WHAT TO DO. Scan the listing for the word "outputs" and report every line that contains it.

——————————

-- ==== Sys2Proof/Machine/Run.lean ====
section
/-! DEFINITION. A run of one instance and what it shows (10_state.md R36, R37). -/

namespace Sys2Proof.Machine

/-- What a run shows: the outputs after every edge, the emitted bytes in order, and the final `st` (10_state.md R36). -/
structure Observation where
  /-- `(ready_o, byte_o)` after each edge. -/
  outputs : List Outputs
  /-- The emitted byte sequence. -/
  emitted : List Byte
  /-- The final value of `st`. -/
  final : StWord
deriving DecidableEq, Repr

/-- An observation with the cycle `c`, which ended in `t`, put before it. -/
def Observation.after (c : CycleInput) (t : State) (o : Observation) : Observation :=
  { outputs := outputsOf t :: o.outputs, emitted := (emittedBy c t).toList ++ o.emitted, final := o.final }

/-- The run from `st` over a list of cycle inputs (10_state.md R36). It ends after the last listed cycle. -/
def observeRun : List CycleInput → StWord → Host.Outcome Observation Fault Refusal
  | [], st => .next { outputs := [], emitted := [], final := st }
  | c :: cs, st =>
    match step { st := st, inputs := c :: cs } with
    | .next t =>
      match observeRun cs t.st with
      | .next o => .next (o.after c t)
      | .fault f => .fault f
      | .refused r => .refused r
    | .fault f => .fault f
    | .refused r => .refused r

/-- The bits a list of cycles feeds, in order. -/
def bitsFed (cs : List CycleInput) : List Bit := cs.filterMap bitFed

/-- A cycle that empties the accumulator: `rst = 1`, or a RESET command (10_state.md R28). -/
def isClearing (c : CycleInput) : Bool := c.rst || decide (decode c.cmd = .reset)

end Sys2Proof.Machine
end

——————————

OUTPUT FOR THIS EXERCISE.
/-- What a run shows: the outputs after every edge, the emitted bytes in order, and the final `st` (10_state.md R36). -/
  outputs : List Outputs
  { outputs := outputsOf t :: o.outputs, emitted := (emittedBy c t).toList ++ o.emitted, final := o.final }
  | [], st => .next { outputs := [], emitted := [], final := st }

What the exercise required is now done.